• _Aim of the task_: Exactly as they appear below, repeat the lines from the one with "abbrev cmdRead : Nat := 0x01" through the one with "def isImageWait (w", and no others.

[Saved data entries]
# # # # # # #
-- ==== Sys2Proof/Machine/CanOps.lean ====
section
/-! DEFINITION. The shared moves of the CAN ports: running conditions R501, start and stop R500 to R503, sending R503, abort codes and
response frames R508 to R511, R526, the end of an update R536. -/

namespace Sys2Proof.Machine

/-- Change CAN port `n`. -/
def modCan (n : Fin 4) (f : CanPort → CanPort) (s : State) : State := { s with can := vmod s.can n f }

/-- `CLK_STATUS` (R46). -/
def clkStatus (s : State) : Nat :=
  let c := s.clk
  bitsOf ([c.sysLock, c.canLock, c.xtalOk, c.huRun, c.aonOk, false, false, false]
    ++ (allFin 7).map fun k => diePresent s k && c.rsysLock[k])

/-- Crystal and CAN PLL are good (R24). -/
def canClock (s : State) : Bool := s.clk.xtalOk && s.clk.canLock

/-- The conditions of R501 under which port `n` runs, `CSTB_n` low. -/
def canShouldRun (s : State) (n : Fin 4) : Bool :=
  s.canEn n && poweredOutputs s && (decide (s.pwr.state = .run) || decide (s.pwr.state = .doze)) && canClock s

/-- The port is stopped: `CSTB_n` high. -/
def CanPhase.stopped : CanPhase → Bool
  | .disabled | .noClock => true
  | _ => false

/-- The level of `CSTB_n`: high while the port is stopped, low while unpowered (R76, R91, R501). -/
def cstbPin (s : State) (n : Fin 4) : Bool := helmPowered s && s.can[n].phase.stopped

/-- The level of `CTX_n`: low while unpowered (R76), else recessive, high, but for the bits of a frame on the wire, which are free.
DEDUCED, log entry 77. -/
def ctxPin (s : State) (n : Fin 4) : Bool :=
  helmPowered s && (s.can[n].phase.stopped || s.can[n].txQueue.isEmpty || Config.freeBool (7600 + n) s.freeCtr)

/-- The level of `TDO`: low while unpowered (R76), else what the test port shifts out, which no rule gives. DEDUCED, log entry 77. -/
def tdoPin (s : State) : Bool := helmPowered s && Config.freeBool 7604 s.freeCtr

/-- The settings that R500 holds from one enable to the next: subindices 0x02 to 0x0C of the port. -/
def canSettings (s : State) (n : Fin 4) : List Nat :=
  [s.canMode n, s.canNbrp n, s.canNtseg1 n, s.canNtseg2 n, s.canNsjw n, s.canDbrp n, s.canDtseg1 n, s.canDtseg2 n,
    s.canDsjw n, bit (s.canTdcEn n), s.canTdcOfs n]

/-- The values of R500 are taken at an enable or a full reset. DEDUCED, log entry 56. -/
def canTake (n : Fin 4) (s : State) : State := modCan n (fun c => { c with inForce := canSettings s n, base := s.brgBase n }) s

/-- A value of R500 in force: `i` counts from `CAN_MODE`. -/
def canInForce (s : State) (n : Fin 4) (i : Nat) : Nat := s.can[n].inForce.getD i 0

/-- Quanta of 12.5 ns in a nominal and in a data bit (R498). -/
def canNominal (s : State) (n : Fin 4) : Nat := canInForce s n 1 * (1 + canInForce s n 2 + canInForce s n 3)
def canData (s : State) (n : Fin 4) : Nat := canInForce s n 5 * (1 + canInForce s n 6 + canInForce s n 7)

/-- The conditions of R498: nominal rate 125 kbit/s to 1 Mbit/s, data rate from it to 8 Mbit/s, data sample point at 70 % or
later. -/
def canTimingOk (s : State) (n : Fin 4) : Bool :=
  decide (80 ≤ canNominal s n) && decide (canNominal s n ≤ 640) && decide (10 ≤ canData s n) && decide (canData s n ≤ canNominal s n)
    && decide (7 * (1 + canInForce s n 6 + canInForce s n 7) ≤ 10 * (1 + canInForce s n 6))

/-- Transmitter delay compensation in force (R499). -/
def canTdc (s : State) (n : Fin 4) : Bool := decide (canInForce s n 9 = 1)

/-- The port takes part in bus traffic and may send (R497, R501); outside the conditions of R498 whether it does is unpredictable.
DESIGN CHOICE, log entry 10; DEDUCED, log entry 27. -/
def canSends (s : State) (n : Fin 4) : Bool :=
  (decide (s.can[n].phase = .errorActive) || decide (s.can[n].phase = .errorPassive)) && (canTimingOk s n || Config.freeBool 498 s.freeCtr)

/-- A frame that fails the bit check whenever the port sends it (R499): a data phase above 2 Mbit/s without compensation. -/
def canFails (s : State) (n : Fin 4) (f : CanFrame) : Bool := !f.classical && f.brs && decide (canData s n < 40) && !canTdc s n

/-- Bus monitoring mode in force (R497). -/
def canMonitor (s : State) (n : Fin 4) : Bool := decide (canInForce s n 0 = 1)

/-- A stopped port starts when the conditions of R501 hold; its first heartbeat will carry 0x00 (R518).
DEDUCED, log entry 56. -/
def canStart (n : Fin 4) (s : State) : State :=
  if s.can[n].phase.stopped && !s.can[n].disabling then
    if canShouldRun s n then modCan n (fun c => { c with phase := .starting, hbCnt := 0, tec := 0, rec_ := 0 }) s
    else modCan n (fun c => { c with phase := if s.canEn n && poweredOutputs s && !canClock s then .noClock else .disabled }) s
  else s

/-- All four ports start as far as R501 lets them. -/
def canStartAll (s : State) : State := (allFin 4).foldl (fun a n => canStart n a) s

/-- The queued frames of a port are dropped and counted (R502, R503, R91). DEDUCED, log entry 65. -/
def canDrop (n : Fin 4) (s : State) : State :=
  modCan n (fun c => { c with txDrop := satAdd max32 c.txDrop c.txQueue.length, txQueue := [] }) s

/-- The port stops: frames dropped, an open block transfer discarded without a response (R502, R514), the requests not served with
it. DEDUCED, log entry 65. -/
def canStop (n : Fin 4) (ph : CanPhase) (s : State) : State :=
  modCan n (fun c => { c with phase := ph, disabling := false, transfer := .none, waiting := [], rxQueue := [] }) (canDrop n s)

/-- The event source of a CAN port (R485). -/
def canEvent (n : Fin 4) (s : State) : State := eventEdge (36 + n) s

/-- The oldest queued frame, which is on the wire, ends: sent, with the delay measured in its data phase (R499), or failed in its
bit check, so that it stays the oldest. DEDUCED, log entry 80; DESIGN CHOICE, log entry 11. -/
def canWireEnd (n : Fin 4) (s : State) : State :=
  match s.can[n].txQueue with
  | [] => s
  | f :: l =>
    if canFails s n f then s
    else useFree (modCan n (fun x => { x with
      txQueue := l, txCnt := satAdd max32 x.txCnt 1
      tdcVal := if !f.classical && f.brs && canTdc s n then Config.free 499 s.freeCtr % 256 else x.tdcVal }) s)

/-- The port takes a frame to send: it can send and no disable of it runs (R43, R502). -/
def canAccepts (s : State) (n : Fin 4) : Bool := canSends s n && !s.can[n].disabling

/-- Queue a frame; a port that cannot send, or whose disable runs, drops and counts it (R43, R502, R503, R525).
DEDUCED, log entry 80. -/
def canSend (n : Fin 4) (f : CanFrame) (s : State) : State :=
  if canAccepts s n then modCan n (fun c => { c with txQueue := c.txQueue ++ [f] }) s
  else modCan n (fun c => { c with txDrop := satAdd max32 c.txDrop 1 }) s

/-- The least CAN FD data length that holds `n` bytes (R509, R520). -/
def fdLen (n : Nat) : Nat :=
  if n ≤ 8 then n else if n ≤ 12 then 12 else if n ≤ 16 then 16 else if n ≤ 20 then 20
  else if n ≤ 24 then 24 else if n ≤ 32 then 32 else if n ≤ 48 then 48 else 64

/-- Bytes padded with 0x00 to a CAN FD data length. -/
def fdPad (l : List Byte) : List Byte := l ++ List.replicate (fdLen l.length - l.length) 0

/-- A CAN FD frame of the port at an offset from its base identifier (R504, R509). -/
def fdFrame (s : State) (n : Fin 4) (ofs : Nat) (l : List Byte) : CanFrame :=
  ⟨s.can[n].base + ofs, false, s.canBrs n, decide (s.can[n].phase = .errorPassive), fdPad l⟩

/-! ### Responses (R508, R526, R530) -/

/-- The 32-bit abort codes (R526, R530). -/
def AbortCode.num : AbortCode → Nat
  | .malformed => 0x51010001 | .transferTimeout => 0x51010002 | .transferReplaced => 0x51010003 | .noTransfer => 0x51010004
  | .writeOnly => 0x51020001 | .readOnly => 0x51020002 | .role => 0x51020003 | .noObject => 0x51020004 | .mapping => 0x51020005
  | .length => 0x51030001 | .tooLong => 0x51030002
  | .busy => 0x51040001 | .state => 0x51040002 | .storeFail => 0x51040003
  | .xbearMismatch => 0x51050001 | .xbearTimeout => 0x51050002 | .xbearFull => 0x51050003 | .xbearReplaced => 0x51050004
  | .image n => 0x51060001 + n.val

/-- `CMD` bytes of requests (R507). -/
abbrev cmdRead : Nat := 0x01
abbrev cmdWrite : Nat := 0x02
abbrev cmdBlockRead : Nat := 0x11
abbrev cmdBlockWrite : Nat := 0x12
abbrev cmdSegment : Nat := 0x13
abbrev cmdBlockRequest : Nat := 0x14

/-- A response frame (R508) with its result and data. -/
def response (cmd tag idx sub result : Nat) (data : List Byte) : List Byte :=
  leBytes 1 cmd ++ leBytes 1 tag ++ leBytes 2 idx ++ leBytes 1 sub ++ leBytes 1 result ++ leBytes 1 data.length ++ [0] ++ data

/-- An abort sent on CAN port `n` is counted and kept (R526); one that the port drops is not sent. -/
def countAbort (n : Fin 4) (c : AbortCode) (s : State) : State :=
  if canAccepts s n then modCan n (fun p => { p with abortCnt := satAdd max32 p.abortCnt 1, lastAbort := c.num }) s else s

/-- Port `n` sends the response `w` with outcome `a` (R508, R509); no outcome yet: the response waits.
DEDUCED, log entries 26 and 80. -/
def respond (n : Fin 4) (w : PendResp) (a : Ack) (s : State) : State :=
  let put (r : Nat) (d : List Byte) (s : State) : State := canSend n (fdFrame s n 1 (response w.cmd w.tag w.idx w.sub r d)) s
  match a with
  | .none => modCan n (fun p => { p with waiting := p.waiting ++ [w] }) s
  | .done => put 0 w.data s
  | .value b => put 0 b s
  | .pending => put 2 [] s
  | .abort c => put 1 (leBytes 4 c.num) (countAbort n c s)

/-! ### The end of an update (R536) -/

/-- The acknowledges of image blocks that wait at a port (R534). -/
def isImageWait (w : PendResp) : Bool := decide (w.cmd = 0x95 ∧ w.idx = 0x2E00 ∧ w.sub = 2)

/-- An update ends with acknowledges of image blocks still waiting at its port: they are answered with STATE. DEDUCED, log
entry 68. -/
def imageAcksEnd (s : State) : State :=
  match fin? 4 s.update.port.val with
  | none => s
  | some n => (s.can[n].waiting.filter isImageWait).foldl (fun a w => respond n w (.abort .state) a)
      (modCan n (fun c => { c with waiting := c.waiting.filter fun w => !isImageWait w }) s)

/-- An unfinished update is stopped (R536): the bank stays as it is and `UPD_STATE` returns to IDLE. -/
def updStop (s : State) : State :=
  match s.update.phase with
  | .wiping | .receiving => eventEdge 35 (imageAcksEnd { s with update := { s.update with phase := .idle, header := [], got := [], written := 0 } })
  | _ => s

/-- The update's port is disabled, goes bus-off or loses its transfer (R536). DEDUCED, log entry 24. -/
def updPortLost (p : Port) (s : State) : State :=
  if s.update.port = p then updStop s else s

/-- The disable of a port reaches its boundary (R502): the frame on the wire has completed, the others are dropped and an update
through the port ends (R536); a held enable takes effect (R44). -/
def canDisabled (n : Fin 4) (s : State) : State :=
  if !s.can[n].disabling then s else
    let s1 := updPortLost (portOfCan n) (canStop n .disabled (canWireEnd n s))
    if s.can[n].enHeld then canStart n (canTake n (modCan n (fun c => { c with enHeld := false }) s1)) else s1

end Sys2Proof.Machine
end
# # # # # # #
• _Output of the exercise_:
abbrev cmdRead : Nat := 0x01
abbrev cmdWrite : Nat := 0x02
abbrev cmdBlockRead : Nat := 0x11
abbrev cmdBlockWrite : Nat := 0x12
abbrev cmdSegment : Nat := 0x13
abbrev cmdBlockRequest : Nat := 0x14

/-- A response frame (R508) with its result and data. -/
def response (cmd tag idx sub result : Nat) (data : List Byte) : List Byte :=
  leBytes 1 cmd ++ leBytes 1 tag ++ leBytes 2 idx ++ leBytes 1 sub ++ leBytes 1 result ++ leBytes 1 data.length ++ [0] ++ data

/-- An abort sent on CAN port `n` is counted and kept (R526); one that the port drops is not sent. -/
def countAbort (n : Fin 4) (c : AbortCode) (s : State) : State :=
  if canAccepts s n then modCan n (fun p => { p with abortCnt := satAdd max32 p.abortCnt 1, lastAbort := c.num }) s else s

/-- Port `n` sends the response `w` with outcome `a` (R508, R509); no outcome yet: the response waits.
DEDUCED, log entries 26 and 80. -/
def respond (n : Fin 4) (w : PendResp) (a : Ack) (s : State) : State :=
  let put (r : Nat) (d : List Byte) (s : State) : State := canSend n (fdFrame s n 1 (response w.cmd w.tag w.idx w.sub r d)) s
  match a with
  | .none => modCan n (fun p => { p with waiting := p.waiting ++ [w] }) s
  | .done => put 0 w.data s
  | .value b => put 0 b s
  | .pending => put 2 [] s
  | .abort c => put 1 (leBytes 4 c.num) (countAbort n c s)

/-! ### The end of an update (R536) -/

/-- The acknowledges of image blocks that wait at a port (R534). -/
def isImageWait (w : PendResp) : Bool := decide (w.cmd = 0x95 ∧ w.idx = 0x2E00 ∧ w.sub = 2)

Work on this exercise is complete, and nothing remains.